Setup DimGrid and DimBlock in CUDA -
i doing matrix multiplication in cuda. following setup works:
int tile = 8; dim3 dimgrid((numccolumns - 1)/tile + 1, (numcrows - 1)/tile + 1, 1); dim3 dimblock(tile, tile, 1);
but if use 1 block whole image, returns zero. reason that? assume 1 block can contain whole image ( input 64x64).
dim3 dimgrid(1,1,1); dim3 dimblock(numccolumns, numcrows, 1);
this how call kernel in main function:
matrixmultiply<<<dimgrid, dimblock>>>(devicea, deviceb, devicec, numarows, numacolumns, numbrows, numbcolumns, numcrows, numccolumns);
and kernel:
__global__ void matrixmultiply(float * a, float * b, float * c, int numarows, int numacolumns, int numbrows, int numbcolumns, int numcrows, int numccolumns) { //@@ insert code implement matrix multiplication here int row = blockidx.y * blockdim.y + threadidx.y; int col = blockidx.x * blockdim.x + threadidx.x; if ((row < numcrows) && (col < numccolumns)) { float value = 0.0; (int = 0; < numacolumns; i++) value += a[row * numacolumns + i] * b[i*numbcolumns + col]; c[row * numccolumns + col] = value; } }
but if use 1 block whole image, returns zero. reason that?

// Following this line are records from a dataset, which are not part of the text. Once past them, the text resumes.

/-- The subentries of #1200 (R377, R378). -/
def objs1200 : List Obj :=
  [⟨0x00, 0x00, .u8, .const, .none, 17⟩,
   ⟨0x01, 0x01, .u8, .wo, .v, 0⟩,
   ⟨0x02, 0x02, .u8, .rw, .v, 0⟩,
   ⟨0x03, 0x03, .u16, .ro, .v, 0⟩,
   ⟨0x04, 0x04, .u8, .ro, .v, 0⟩,
   ⟨0x05, 0x05, (.blob 28 true), .ro, .f, 0⟩,
   ⟨0x06, 0x06, .u32, .ro, .f, 0⟩,
   ⟨0x07, 0x07, .u32, .ro, .v, 0⟩,
   ⟨0x08, 0x08, .u32, .ro, .v, 0⟩,
   ⟨0x09, 0x09, (.blob 8192 true), .ro, .v, 0⟩,
   ⟨0x0A, 0x0A, .bool, .ro, .v, 0⟩,
   ⟨0x0B, 0x0B, .u32, .ro, .f, 0⟩,
   ⟨0x0C, 0x0C, .u32, .rw, .v, 1⟩,
   ⟨0x0D, 0x0D, (.blob 16 true), .ro, .v, 0⟩,
   ⟨0x0E, 0x0E, .u32, .wo, .v, 0⟩,
   ⟨0x0F, 0x0F, .u16, .ro, .v, 0⟩,
   ⟨0x10, 0x10, .u8, .ro, .v, 0⟩,
   ⟨0x11, 0x11, .u8, .wo, .v, 0⟩]

/-- The subentries of #1300 (R377, R378). -/
def objs1300 : List Obj :=
  [⟨0x00, 0x00, .u8, .const, .none, 19⟩,
   ⟨0x01, 0x01, .u8, .ro, .v, 0⟩,
   ⟨0x02, 0x02, (.blob 48 true), .ro, .v, 0⟩,
   ⟨0x03, 0x03, (.blob 48 true), .ro, .v, 0⟩,
   ⟨0x04, 0x04, .bool, .ro, .f, 0⟩,
   ⟨0x05, 0x05, (.blob 48 true), .ro, .f, 0⟩,
   ⟨0x06, 0x06, (.blob 48 true), .ro, .f, 0⟩,
   ⟨0x07, 0x07, .u32, .ro, .f, 0⟩,
   ⟨0x08, 0x08, .u64, .rw, .v, 0⟩,
   ⟨0x09, 0x09, .u32, .rw, .v, 0⟩,
   ⟨0x0A, 0x0A, .u8, .wo, .v, 0⟩,
   ⟨0x0B, 0x0B, .u16, .ro, .v, 0⟩,
   ⟨0x0C, 0x0C, (.blob 32 true), .rw, .v, 0⟩,
   ⟨0x0D, 0x0D, .u64, .rw, .v, 0⟩,
   ⟨0x0E, 0x0E, .u32, .rw, .v, 0⟩,
   ⟨0x0F, 0x0F, .u8, .wo, .v, 0⟩,
   ⟨0x10, 0x10, .u16, .ro, .v, 0⟩,
   ⟨0x11, 0x11, .u32, .ro, .v, 0⟩,
   ⟨0x12, 0x12, (.blob 65535 false), .const, .none, 0⟩,
   ⟨0x13, 0x13, (.blob 65535 false), .const, .none, 0⟩]

/-- The subentries of #2000 (R377, R378). -/
def objs2000 : List Obj :=
  [⟨0x00, 0x00, .u8, .const, .none, 13⟩,
   ⟨0x01, 0x01, .u8, .rwi, .f, 7⟩,
   ⟨0x02, 0x02, .u32, .rwi, .f, 0x4e20⟩,
   ⟨0x03, 0x03, .u16, .rw, .f, 30⟩,
   ⟨0x04, 0x04, .u8, .rw, .f, 7⟩,
   ⟨0x05, 0x05, .u8, .rw, .f, 0⟩,
   ⟨0x06, 0x06, .u8, .rw, .f, 127⟩,
   ⟨0x07, 0x07, .u8, .ro, .v, 4⟩,
   ⟨0x08, 0x08, .u32, .ro, .v, 0x3111⟩,
   ⟨0x09, 0x09, .u64, .ro, .v, 0⟩,
   ⟨0x0A, 0x0A, .i64, .ro, .v, 0⟩,
   ⟨0x0B, 0x0B, .u32, .ro, .w, 0⟩,
   ⟨0x0C, 0x0C, .u64, .ro, .w, 0⟩,
   ⟨0x0D, 0x0D, .u64, .wo, .v, 0⟩]

/-- The subentries of #2100 (R377, R378). -/
def objs2100 : List Obj :=
  [⟨0x00, 0x00, .u8, .const, .none, 10⟩,
   ⟨0x01, 0x01, .u16, .rw, .f, 0x384⟩,
   ⟨0x02, 0x02, .u16, .rw, .f, 200⟩,
   ⟨0x03, 0x03, .u16, .rw, .f, 200⟩,
   ⟨0x04, 0x04, .u64, .ro, .v, 0⟩,
   ⟨0x05, 0x05, .u64, .ro, .w, 0⟩,
   ⟨0x06, 0x06, .u16, .ro, .v, 0⟩,
   ⟨0x07, 0x07, .u64, .ro, .w, 0⟩,
   ⟨0x08, 0x08, .u16, .ro, .v, 0x384⟩,
   ⟨0x09, 0x09, .u16, .rw, .f, 8⟩,
   ⟨0x0A, 0x0A, .u32, .ro, .w, 0⟩]
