/-- One trace record at the next place of the ring; a wrap overwrites the oldest. -/
def traceRecord (s : State) (w : WorkId) (c : CmdRec) (elems : List (Nat × Nat × Nat)) : State :=
  match traced s w with
  | none => s
  | some j =>
    let cap := inForceReg s 0x5010 0x04 / 32
    let bytes := leBytes 4 c.tensorId ++ leBytes 4 (Nat.min elems.length 0xFFFFFFFF) ++ leBytes 8 j
      ++ leBytes 8 (cardOf c.tensorId elems) ++ leBytes 8 (counterOf s)
    let s := { s with mem := s.mem.write (inForceReg s 0x5010 0x03 + s.traceAt % cap * 32) bytes }
    let s := if s.traceAt ≥ cap then addReg s 0x5010 0x06 1 else s
    addReg { s with traceAt := s.traceAt + 1 } 0x5010 0x05 1

/-! ### The end of a part (R113, R140, R170) -/

/-- R170: a tile without a part: descriptors not yet started are discarded. -/
def idleTile (x : Tile) : Tile := { x with part := none, queue := x.queue.filter (·.started) }

/-- The part of tile `t` ends with a status: it reports flags and digest, and a resume image it had is dropped. -/
def reportPart (s : State) (t : Nat) (x : Tile) (p : Part) (st : Nat) : State :=
  let s := putTile s t (idleTile x)
  let s := { s with images := s.images.filter fun i => !(i.work == p.work && i.idx == p.idx) }
  match findWork s p.work with
  | none => s
  | some w =>
    putWork s { w with parts := w.parts ++ [⟨p.idx, st, p.flags, if st = stOk then x.digest else 0, t⟩]
                       nonStrict := w.nonStrict || p.nonStrict }

/-- R140: a refused command, descriptor or wait ends the part of tile `t` at once. -/
def refusePart (s : State) (t st : Nat) : State :=
  let x := tileOf s t
  match x.part with
  | some p => reportPart s t x p st
  | none => s

/-! ### Commands (R111, R118, R120) -/

/-- The position of the command a part stands at. -/
def cmdIndex (p : Part) : Nat := p.cmds.length - p.todo.length

/-- R135: the tick since which a part's next command has been waiting. -/
def armWait (s : State) (p : Part) : Option Nat :=
  match p.todo with
  | (_, c) :: _ => if cmdReady s p.work c then none else some (counterOf s)
  | [] => none

/-- R113, R119, R134, R86: a command retires: its flags join the part's and the tile's, its output elements the digest with
DG, its signal is delivered, and the part stands at the next record. -/
def retireCmd (s : State) (t : Nat) (p : Part) (c : CmdRec) (o : TOut) : State :=
  let x := o.tile
  let x := if ctlDG c then { x with digest := wrap64 (x.digest + cardOf c.tensorId o.elems) } else x
  let s := orTileFlags s t o.flags
  let s := if ctlSG c then deliver s p.work p.idx (2 * cmdIndex p) c.sigObj else s
  let s := traceRecord s p.work c o.elems
  let p := { p with todo := p.todo.drop 1, flags := p.flags ||| o.flags, nonStrict := p.nonStrict || o.nonStrict }
  putTile s t { x with part := some { p with waitSince := armWait s p } }
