/-- R264: one entry of a frame program: what it adds to the class. -/
def parseEntry (bs : List Byte) (ss : List Section) (cls : Nat) (e : List Byte) (c : ClassInfo) : Except Nat ClassInfo :=
  let type := numAt e 0 1
  let kind := if type = 1 then 4 else if type = 2 then 5 else 8
  let first := numAt e 8 4
  let n := numAt e 12 4
  if type = 0 ∨ type > 3 then .error stBadPackage
  else
    match findSection ss kind (numAt e 4 2) cls with
    | none => .error stBadPackage
    | some x =>
      if n = 0 ∨ 64 * (first + n) > x.len then .error stBadPackage
      else if numAt e 6 2 ≠ 0 ∨ numAt e 1 1 > 1 ∨ (type ≠ 1 ∧ numAt e 2 2 ≠ 0) then .error stBadDescriptor
      else
        let recs := (List.range n).map fun i => sliceAt bs (x.off + 64 * (first + i)) 64
        if type = 1 then
          if c.parts.any fun p => p.idx == numAt e 2 2 then .error stBadPackage
          else .ok { c with parts := c.parts ++ [⟨numAt e 2 2, numAt e 1 1, x.inst, recs.map parseCmd⟩] }
        else if type = 2 then .ok { c with segs := c.segs ++ recs.map parseSeg }
        else .ok { c with colls := c.colls ++ recs.map fun r => { parseColl r with run := c.colls.length } }

/-- One class of a package, from its sections. -/
def parseClass (bs : List Byte) (ss : List Section) (kind nSync : Nat) (cc : Nat × Cost) : Except Nat ClassInfo := do
  let cls := cc.1
  let sec (k : Nat) : List Byte := ((ss.find? fun x => x.kind == k && x.cls == cls).map (sectionBytes bs)).getD []
  let regions ← parseRegions ss cls (sec 2)
  let prog := sec 3
  if prog.length % 16 ≠ 0 then .error stBadPackage
  let rcSec := match ss.find? fun x => x.kind == 11 && x.cls == cls with
    | some x => some (sectionBytes bs x)
    | none => (ss.find? fun x => x.kind == 11 && x.cls == 0xFF).map (sectionBytes bs)
  let rc ← match rcSec with
    | some b => (parseRc kind nSync regions b).map some
    | none => if kind ≤ 4 then .error stBadPackage else .ok none
  (List.range (prog.length / 16)).foldlM (fun c i => parseEntry bs ss cls (sliceAt prog (16 * i) 16) c)
    ({ cls, cost := cc.2, regions, parts := [], segs := [], colls := [], rc } : ClassInfo)

/-! ### Record checks at load (R139, R146, R167, R210, R234, R262) -/

/-- R210: a footprint of `n` bytes at a locator. -/
def segFoot (rs : List RegionDecl) (loc n : Nat) (write : Bool) : Option Nat :=
  if loc = segLocNone then none
  else
    match rs.find? fun r => r.num == loc / 2 ^ 40 with
    | none => some stBadDescriptor
    | some r =>
      if loc % 2 ^ 40 + n > r.len then some stBadAddress else if write ∧ r.right = 0 then some stReadOnly else none

/-- The first status of a list of checks. -/
def firstStatus : List (Option Nat) → Option Nat
  | [] => none
  | some st :: _ => some st
  | none :: r => firstStatus r

/-- The status for a condition. -/
def refuseIf (c : Bool) (st : Nat) : Option Nat := if c then some st else none

/-- R209, R210: the fields of a segment record, whichever class runs it. -/
def checkSegFields (nSync : Nat) (g : SegRec) : Option Nat :=
  let dec := g.opcode == 2
  let need (l : Nat) : Bool := l == segLocNone
  firstStatus
    [refuseIf (g.opcode != 1 && g.opcode != 2) stBadOpcode,
     refuseIf (g.rsvd != 0 || g.ctl % 32 != 0 || (!dec && g.ctl.testBit 5) || need g.locRes || need g.locPay || need g.locMs
       || (dec && need g.locQ) || (!dec && need g.locY) || (dec && !need g.locY)
       || (if g.ctl.testBit 7 then decide (g.waitObj ≥ nSync) else g.waitObj != 0 || g.waitCount != 0)
       || (if g.ctl.testBit 6 then decide (g.sigObj ≥ nSync) else g.sigObj != 0) || decide (g.count > 16777216)) stBadDescriptor]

a cuda threadblock limited maximum of 1024 threads (refer "maximum number of threads per block "). multidimensional threadblock, means product of dimensions must less or equal 1024 (for cc2.x , newer gpus.)
for 64x64 image, not work:
dim3 dimblock(numccolumns, numcrows, 1);
since numccolumns
* numcrows
greater 1024.
if proper cuda error checking in code, you'll indication of (that kernel launch failing due invalid kernel configuration parameter).